*** Opening GIVEN DATA ***

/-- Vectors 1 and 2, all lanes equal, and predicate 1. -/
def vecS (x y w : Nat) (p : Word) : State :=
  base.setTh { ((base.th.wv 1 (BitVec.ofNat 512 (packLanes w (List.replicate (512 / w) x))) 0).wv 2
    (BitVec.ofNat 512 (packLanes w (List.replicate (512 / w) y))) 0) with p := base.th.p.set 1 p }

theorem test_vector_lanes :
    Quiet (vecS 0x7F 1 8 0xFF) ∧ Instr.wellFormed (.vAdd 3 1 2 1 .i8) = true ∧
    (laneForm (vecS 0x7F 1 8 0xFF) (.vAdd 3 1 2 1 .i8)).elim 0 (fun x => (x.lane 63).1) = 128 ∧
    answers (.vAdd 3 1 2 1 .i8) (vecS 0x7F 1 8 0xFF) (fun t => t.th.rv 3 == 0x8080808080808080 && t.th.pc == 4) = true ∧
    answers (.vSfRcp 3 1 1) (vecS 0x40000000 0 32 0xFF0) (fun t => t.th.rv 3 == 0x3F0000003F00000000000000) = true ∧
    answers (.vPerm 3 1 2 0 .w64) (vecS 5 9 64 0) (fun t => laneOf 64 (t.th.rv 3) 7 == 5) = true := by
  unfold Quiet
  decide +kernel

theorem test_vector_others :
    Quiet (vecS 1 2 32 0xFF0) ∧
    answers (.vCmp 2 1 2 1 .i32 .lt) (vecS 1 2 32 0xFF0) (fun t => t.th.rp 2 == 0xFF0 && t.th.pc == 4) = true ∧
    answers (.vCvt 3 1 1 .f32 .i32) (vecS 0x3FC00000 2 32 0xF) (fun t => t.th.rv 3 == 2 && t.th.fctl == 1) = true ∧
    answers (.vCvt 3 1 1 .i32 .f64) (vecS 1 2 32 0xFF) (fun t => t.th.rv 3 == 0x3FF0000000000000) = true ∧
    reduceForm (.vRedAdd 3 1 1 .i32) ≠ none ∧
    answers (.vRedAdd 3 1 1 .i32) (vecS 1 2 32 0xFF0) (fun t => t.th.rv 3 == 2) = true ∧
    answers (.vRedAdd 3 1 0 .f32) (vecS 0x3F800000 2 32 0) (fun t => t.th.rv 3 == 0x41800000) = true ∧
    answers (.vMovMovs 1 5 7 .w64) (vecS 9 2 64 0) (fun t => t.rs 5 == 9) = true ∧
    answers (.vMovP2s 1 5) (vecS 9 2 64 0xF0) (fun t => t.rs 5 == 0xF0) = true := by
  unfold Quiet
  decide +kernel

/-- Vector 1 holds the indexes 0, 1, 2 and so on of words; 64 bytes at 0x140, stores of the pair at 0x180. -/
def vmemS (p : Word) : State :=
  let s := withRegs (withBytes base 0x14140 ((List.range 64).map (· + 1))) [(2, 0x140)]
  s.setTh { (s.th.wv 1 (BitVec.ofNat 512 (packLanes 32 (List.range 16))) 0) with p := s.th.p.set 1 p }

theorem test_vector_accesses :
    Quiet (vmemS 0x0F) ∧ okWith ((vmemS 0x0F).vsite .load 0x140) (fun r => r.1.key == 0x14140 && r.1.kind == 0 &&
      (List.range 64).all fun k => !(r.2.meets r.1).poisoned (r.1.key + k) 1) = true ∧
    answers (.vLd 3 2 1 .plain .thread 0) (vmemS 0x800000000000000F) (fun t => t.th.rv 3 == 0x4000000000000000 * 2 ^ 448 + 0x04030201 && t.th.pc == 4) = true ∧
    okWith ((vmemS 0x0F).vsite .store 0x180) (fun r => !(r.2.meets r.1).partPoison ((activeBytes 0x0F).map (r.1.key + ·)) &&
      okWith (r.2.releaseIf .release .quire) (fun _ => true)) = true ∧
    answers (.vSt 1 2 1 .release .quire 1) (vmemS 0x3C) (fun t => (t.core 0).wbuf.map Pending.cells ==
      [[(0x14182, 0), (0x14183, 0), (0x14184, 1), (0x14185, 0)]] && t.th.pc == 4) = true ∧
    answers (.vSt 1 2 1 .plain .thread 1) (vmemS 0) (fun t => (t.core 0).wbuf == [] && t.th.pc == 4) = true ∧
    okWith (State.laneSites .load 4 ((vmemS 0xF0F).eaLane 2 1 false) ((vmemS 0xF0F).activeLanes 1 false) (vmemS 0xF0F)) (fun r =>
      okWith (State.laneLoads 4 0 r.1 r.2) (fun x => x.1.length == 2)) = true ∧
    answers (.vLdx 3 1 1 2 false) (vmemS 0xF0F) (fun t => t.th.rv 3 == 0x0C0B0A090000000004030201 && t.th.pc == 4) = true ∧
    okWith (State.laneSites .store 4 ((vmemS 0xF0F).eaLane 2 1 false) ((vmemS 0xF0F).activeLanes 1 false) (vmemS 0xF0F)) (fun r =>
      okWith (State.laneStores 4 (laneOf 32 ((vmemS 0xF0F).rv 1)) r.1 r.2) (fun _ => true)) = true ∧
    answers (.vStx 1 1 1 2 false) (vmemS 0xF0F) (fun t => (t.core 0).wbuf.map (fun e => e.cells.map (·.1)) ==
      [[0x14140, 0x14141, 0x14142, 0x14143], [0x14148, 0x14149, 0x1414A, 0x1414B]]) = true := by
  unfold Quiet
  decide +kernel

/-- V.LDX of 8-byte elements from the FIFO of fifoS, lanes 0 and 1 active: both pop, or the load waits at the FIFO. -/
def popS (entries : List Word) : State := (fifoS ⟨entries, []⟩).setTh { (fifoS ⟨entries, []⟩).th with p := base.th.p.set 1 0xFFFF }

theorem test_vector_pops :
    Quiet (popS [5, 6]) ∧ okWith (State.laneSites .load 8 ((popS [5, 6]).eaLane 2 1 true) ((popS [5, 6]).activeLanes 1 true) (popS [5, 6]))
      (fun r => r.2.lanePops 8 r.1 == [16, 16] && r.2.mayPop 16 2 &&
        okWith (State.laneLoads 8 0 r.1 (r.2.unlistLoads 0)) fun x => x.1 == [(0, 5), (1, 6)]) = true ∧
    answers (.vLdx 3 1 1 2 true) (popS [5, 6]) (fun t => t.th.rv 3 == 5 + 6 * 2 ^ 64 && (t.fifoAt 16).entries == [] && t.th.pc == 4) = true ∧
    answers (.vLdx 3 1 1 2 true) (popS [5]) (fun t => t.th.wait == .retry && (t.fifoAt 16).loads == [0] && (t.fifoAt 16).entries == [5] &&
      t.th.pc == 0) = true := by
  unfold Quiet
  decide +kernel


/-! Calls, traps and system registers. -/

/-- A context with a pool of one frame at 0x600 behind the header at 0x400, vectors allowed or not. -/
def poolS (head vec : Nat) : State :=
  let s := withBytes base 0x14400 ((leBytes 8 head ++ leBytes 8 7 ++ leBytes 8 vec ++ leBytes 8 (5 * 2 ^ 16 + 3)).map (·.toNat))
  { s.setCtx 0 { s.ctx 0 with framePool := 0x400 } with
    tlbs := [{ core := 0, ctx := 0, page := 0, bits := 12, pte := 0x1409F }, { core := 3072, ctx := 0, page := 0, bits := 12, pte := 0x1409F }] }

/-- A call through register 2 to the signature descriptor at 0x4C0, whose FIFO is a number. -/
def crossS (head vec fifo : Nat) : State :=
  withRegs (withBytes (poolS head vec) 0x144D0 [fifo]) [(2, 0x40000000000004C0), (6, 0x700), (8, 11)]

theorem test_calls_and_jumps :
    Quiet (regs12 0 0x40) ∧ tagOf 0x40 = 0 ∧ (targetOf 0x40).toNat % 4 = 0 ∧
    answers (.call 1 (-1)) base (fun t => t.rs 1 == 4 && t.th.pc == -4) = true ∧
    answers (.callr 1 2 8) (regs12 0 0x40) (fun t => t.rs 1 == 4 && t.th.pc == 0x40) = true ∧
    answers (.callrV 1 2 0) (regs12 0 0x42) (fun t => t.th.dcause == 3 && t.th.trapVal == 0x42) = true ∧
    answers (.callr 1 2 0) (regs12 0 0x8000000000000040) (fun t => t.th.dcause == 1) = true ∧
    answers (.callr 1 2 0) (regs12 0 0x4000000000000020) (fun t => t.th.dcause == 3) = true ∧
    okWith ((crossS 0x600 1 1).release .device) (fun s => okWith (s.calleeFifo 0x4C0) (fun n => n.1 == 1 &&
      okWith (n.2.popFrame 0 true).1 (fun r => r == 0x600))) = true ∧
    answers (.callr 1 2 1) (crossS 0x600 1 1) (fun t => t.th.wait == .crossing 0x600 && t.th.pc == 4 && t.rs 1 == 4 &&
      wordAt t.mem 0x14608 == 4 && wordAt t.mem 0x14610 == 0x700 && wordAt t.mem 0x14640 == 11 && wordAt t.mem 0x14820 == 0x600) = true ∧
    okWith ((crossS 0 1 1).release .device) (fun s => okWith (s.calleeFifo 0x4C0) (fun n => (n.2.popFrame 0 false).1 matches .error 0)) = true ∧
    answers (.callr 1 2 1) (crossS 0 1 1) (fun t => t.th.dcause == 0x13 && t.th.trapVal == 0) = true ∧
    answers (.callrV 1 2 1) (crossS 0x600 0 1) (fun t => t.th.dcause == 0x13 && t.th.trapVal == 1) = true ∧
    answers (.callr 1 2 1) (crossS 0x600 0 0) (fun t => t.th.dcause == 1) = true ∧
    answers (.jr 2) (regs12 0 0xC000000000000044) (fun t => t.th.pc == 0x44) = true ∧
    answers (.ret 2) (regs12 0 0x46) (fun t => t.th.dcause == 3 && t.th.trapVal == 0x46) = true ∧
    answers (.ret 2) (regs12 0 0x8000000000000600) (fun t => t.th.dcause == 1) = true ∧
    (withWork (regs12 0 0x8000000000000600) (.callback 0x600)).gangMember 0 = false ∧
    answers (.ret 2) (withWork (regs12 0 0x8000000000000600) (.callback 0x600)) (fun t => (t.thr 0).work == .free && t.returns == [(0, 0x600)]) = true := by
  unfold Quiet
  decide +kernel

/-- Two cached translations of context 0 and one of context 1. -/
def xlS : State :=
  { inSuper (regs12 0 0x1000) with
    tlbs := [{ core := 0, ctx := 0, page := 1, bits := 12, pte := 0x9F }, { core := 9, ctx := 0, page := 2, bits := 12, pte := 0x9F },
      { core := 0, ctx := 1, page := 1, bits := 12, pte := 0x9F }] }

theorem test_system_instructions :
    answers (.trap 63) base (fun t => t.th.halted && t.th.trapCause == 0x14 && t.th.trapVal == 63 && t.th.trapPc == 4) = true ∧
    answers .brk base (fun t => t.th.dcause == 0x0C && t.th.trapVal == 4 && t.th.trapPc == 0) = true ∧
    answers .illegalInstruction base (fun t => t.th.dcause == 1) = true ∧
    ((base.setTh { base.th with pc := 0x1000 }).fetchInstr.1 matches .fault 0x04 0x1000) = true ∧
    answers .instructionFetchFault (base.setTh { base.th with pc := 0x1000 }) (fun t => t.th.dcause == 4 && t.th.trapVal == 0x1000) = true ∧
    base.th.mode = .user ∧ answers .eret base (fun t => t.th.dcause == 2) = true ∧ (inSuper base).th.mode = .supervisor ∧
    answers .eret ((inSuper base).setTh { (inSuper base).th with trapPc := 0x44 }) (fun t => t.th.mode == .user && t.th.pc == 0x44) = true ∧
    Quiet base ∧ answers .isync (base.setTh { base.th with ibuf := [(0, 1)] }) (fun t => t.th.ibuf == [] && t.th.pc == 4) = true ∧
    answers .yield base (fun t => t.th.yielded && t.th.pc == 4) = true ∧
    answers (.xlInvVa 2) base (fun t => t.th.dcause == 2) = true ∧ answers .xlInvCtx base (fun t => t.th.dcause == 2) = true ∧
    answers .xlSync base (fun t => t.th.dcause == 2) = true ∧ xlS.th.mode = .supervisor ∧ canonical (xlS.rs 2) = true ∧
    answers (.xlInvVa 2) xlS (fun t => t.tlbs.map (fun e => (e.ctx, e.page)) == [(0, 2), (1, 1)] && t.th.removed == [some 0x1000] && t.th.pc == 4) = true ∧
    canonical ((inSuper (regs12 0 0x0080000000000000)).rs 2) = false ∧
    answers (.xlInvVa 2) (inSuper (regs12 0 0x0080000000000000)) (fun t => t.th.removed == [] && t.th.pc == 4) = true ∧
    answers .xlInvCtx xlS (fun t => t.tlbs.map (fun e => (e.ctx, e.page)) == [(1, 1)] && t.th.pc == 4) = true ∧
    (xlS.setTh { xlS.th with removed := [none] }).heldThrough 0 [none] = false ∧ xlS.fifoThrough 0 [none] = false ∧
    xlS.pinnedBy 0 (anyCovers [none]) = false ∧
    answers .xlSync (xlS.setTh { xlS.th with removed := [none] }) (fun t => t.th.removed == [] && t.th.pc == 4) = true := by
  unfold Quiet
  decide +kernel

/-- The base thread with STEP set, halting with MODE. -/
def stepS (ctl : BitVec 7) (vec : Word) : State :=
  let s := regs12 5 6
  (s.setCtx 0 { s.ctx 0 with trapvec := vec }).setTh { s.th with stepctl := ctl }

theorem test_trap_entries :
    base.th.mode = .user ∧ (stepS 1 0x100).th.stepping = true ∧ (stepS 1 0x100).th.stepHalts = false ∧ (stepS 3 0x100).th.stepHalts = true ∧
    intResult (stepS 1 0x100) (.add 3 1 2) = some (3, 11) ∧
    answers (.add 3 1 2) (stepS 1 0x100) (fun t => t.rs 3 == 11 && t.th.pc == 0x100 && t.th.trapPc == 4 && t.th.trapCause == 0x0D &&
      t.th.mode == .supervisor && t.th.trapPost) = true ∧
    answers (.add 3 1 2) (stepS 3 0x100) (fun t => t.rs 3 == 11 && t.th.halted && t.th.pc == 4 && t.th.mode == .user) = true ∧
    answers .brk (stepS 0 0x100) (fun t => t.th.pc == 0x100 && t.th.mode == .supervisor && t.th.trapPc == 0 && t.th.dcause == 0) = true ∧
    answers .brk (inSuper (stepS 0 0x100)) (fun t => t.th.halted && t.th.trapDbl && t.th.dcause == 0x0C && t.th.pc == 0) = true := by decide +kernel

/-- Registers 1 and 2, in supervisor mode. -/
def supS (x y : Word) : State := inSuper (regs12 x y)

*** Closing GIVEN DATA ***
*** Opening GIVEN DATA ***

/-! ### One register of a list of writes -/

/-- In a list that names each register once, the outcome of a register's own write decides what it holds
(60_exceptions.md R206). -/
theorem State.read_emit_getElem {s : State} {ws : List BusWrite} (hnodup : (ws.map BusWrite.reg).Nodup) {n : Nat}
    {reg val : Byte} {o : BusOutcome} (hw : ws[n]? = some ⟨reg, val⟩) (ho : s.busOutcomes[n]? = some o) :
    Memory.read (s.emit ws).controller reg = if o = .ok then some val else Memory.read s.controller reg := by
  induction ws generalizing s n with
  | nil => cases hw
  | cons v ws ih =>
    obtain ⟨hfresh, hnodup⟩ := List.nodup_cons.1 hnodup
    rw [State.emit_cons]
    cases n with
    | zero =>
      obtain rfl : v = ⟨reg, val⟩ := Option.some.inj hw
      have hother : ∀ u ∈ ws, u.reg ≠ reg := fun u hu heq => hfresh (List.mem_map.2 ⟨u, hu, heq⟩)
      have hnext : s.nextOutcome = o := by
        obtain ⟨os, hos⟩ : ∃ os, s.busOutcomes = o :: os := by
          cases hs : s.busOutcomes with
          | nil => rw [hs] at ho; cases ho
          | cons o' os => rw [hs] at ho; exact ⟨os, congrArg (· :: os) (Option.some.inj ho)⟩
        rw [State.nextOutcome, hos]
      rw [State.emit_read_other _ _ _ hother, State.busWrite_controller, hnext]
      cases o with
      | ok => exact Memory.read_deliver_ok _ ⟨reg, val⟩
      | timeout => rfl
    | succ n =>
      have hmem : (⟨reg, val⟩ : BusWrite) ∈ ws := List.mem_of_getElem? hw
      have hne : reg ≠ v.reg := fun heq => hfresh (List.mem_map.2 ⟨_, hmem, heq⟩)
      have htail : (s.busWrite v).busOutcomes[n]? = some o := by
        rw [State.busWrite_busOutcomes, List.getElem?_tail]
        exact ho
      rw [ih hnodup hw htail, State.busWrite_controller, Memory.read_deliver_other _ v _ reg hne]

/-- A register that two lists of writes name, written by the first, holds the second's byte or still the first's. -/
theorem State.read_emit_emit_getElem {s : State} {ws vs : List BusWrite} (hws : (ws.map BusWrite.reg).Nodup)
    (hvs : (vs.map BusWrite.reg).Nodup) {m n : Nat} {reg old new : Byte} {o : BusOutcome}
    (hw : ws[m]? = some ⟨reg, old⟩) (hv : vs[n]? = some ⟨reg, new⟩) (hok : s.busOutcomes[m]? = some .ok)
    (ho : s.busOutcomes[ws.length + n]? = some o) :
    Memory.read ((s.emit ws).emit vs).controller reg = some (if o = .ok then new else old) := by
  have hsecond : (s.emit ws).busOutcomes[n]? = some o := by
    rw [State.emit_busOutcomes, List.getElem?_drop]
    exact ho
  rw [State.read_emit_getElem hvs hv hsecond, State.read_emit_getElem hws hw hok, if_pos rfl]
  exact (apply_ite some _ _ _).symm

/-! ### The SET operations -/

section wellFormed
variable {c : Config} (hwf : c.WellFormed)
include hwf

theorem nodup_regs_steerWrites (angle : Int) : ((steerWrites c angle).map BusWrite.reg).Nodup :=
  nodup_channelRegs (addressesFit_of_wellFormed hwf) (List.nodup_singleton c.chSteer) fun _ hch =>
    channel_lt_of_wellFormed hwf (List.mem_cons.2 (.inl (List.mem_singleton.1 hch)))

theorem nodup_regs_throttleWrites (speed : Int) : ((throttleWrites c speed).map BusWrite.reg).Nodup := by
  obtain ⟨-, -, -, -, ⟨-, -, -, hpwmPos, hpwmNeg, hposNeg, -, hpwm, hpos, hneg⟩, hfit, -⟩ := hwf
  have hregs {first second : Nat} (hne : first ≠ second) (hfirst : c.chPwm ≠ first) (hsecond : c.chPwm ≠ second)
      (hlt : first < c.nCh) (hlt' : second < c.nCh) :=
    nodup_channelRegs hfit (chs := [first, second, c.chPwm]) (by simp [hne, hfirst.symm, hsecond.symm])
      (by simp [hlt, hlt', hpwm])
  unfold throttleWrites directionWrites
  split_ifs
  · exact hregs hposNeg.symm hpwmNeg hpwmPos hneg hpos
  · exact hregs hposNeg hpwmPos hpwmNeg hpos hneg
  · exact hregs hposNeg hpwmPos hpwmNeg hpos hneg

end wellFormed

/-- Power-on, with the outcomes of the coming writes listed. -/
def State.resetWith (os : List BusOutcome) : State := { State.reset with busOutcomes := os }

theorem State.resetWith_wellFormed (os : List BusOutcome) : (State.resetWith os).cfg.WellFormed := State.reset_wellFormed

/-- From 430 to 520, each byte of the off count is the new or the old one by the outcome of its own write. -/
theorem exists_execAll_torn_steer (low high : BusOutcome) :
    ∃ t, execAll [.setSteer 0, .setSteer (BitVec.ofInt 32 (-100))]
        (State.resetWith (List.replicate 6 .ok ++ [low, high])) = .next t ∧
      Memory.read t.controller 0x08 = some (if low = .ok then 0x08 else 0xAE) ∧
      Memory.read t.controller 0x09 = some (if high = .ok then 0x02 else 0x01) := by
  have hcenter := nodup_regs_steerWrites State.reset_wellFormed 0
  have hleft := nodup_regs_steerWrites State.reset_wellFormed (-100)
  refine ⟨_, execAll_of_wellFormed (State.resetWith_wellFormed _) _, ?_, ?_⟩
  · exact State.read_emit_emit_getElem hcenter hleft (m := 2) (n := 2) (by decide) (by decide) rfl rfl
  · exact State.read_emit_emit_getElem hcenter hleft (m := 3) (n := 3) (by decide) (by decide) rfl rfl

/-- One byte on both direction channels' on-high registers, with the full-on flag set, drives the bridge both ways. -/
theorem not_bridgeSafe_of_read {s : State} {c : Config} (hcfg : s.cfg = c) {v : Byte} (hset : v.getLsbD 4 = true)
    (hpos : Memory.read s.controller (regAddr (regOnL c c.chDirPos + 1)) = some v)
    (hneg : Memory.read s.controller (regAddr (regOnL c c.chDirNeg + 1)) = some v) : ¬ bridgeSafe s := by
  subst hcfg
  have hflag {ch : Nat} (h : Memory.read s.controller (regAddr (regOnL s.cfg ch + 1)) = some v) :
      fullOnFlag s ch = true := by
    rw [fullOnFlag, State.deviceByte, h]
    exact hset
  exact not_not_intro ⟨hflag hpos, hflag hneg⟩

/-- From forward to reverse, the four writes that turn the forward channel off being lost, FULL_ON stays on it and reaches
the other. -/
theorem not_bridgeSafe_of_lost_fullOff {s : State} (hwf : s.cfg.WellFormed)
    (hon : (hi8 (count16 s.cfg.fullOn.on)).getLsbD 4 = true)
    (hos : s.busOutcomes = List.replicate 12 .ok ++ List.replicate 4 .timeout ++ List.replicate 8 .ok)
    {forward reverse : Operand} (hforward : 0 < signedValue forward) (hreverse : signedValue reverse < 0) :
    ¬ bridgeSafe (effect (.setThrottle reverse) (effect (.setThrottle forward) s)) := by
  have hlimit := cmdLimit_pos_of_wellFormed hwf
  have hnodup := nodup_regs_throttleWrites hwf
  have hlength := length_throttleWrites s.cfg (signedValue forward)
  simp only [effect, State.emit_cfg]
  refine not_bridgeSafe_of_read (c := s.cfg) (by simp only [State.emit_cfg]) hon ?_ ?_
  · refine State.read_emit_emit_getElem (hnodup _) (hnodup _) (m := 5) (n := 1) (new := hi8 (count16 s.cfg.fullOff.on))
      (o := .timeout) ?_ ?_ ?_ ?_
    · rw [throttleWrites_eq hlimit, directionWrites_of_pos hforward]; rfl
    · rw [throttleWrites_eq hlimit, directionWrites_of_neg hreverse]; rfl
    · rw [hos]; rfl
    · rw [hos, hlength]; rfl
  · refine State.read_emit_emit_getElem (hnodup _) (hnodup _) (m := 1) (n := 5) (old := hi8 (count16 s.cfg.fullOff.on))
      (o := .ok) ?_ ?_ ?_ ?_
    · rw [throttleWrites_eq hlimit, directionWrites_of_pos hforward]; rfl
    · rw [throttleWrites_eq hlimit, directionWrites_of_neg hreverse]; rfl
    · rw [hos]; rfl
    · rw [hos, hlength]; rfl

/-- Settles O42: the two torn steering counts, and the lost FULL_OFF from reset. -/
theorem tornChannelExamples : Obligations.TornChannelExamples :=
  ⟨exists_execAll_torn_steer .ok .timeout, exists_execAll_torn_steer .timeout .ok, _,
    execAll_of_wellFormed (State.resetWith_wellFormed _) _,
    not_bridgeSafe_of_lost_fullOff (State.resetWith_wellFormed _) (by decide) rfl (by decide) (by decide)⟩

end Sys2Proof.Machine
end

*** Closing GIVEN DATA ***

- WHAT IS BEING ASKED: Find where the line with "(hpos : Memory.read" sits in the material above, then copy exactly from it through the line with "(hon : (hi8". Add no other line.

- OUTPUT:
    (hpos : Memory.read s.controller (regAddr (regOnL c c.chDirPos + 1)) = some v)
    (hneg : Memory.read s.controller (regAddr (regOnL c c.chDirNeg + 1)) = some v) : ¬ bridgeSafe s := by
  subst hcfg
  have hflag {ch : Nat} (h : Memory.read s.controller (regAddr (regOnL s.cfg ch + 1)) = some v) :
      fullOnFlag s ch = true := by
    rw [fullOnFlag, State.deviceByte, h]
    exact hset
  exact not_not_intro ⟨hflag hpos, hflag hneg⟩

/-- From forward to reverse, the four writes that turn the forward channel off being lost, FULL_ON stays on it and reaches
the other. -/
theorem not_bridgeSafe_of_lost_fullOff {s : State} (hwf : s.cfg.WellFormed)
    (hon : (hi8 (count16 s.cfg.fullOn.on)).getLsbD 4 = true)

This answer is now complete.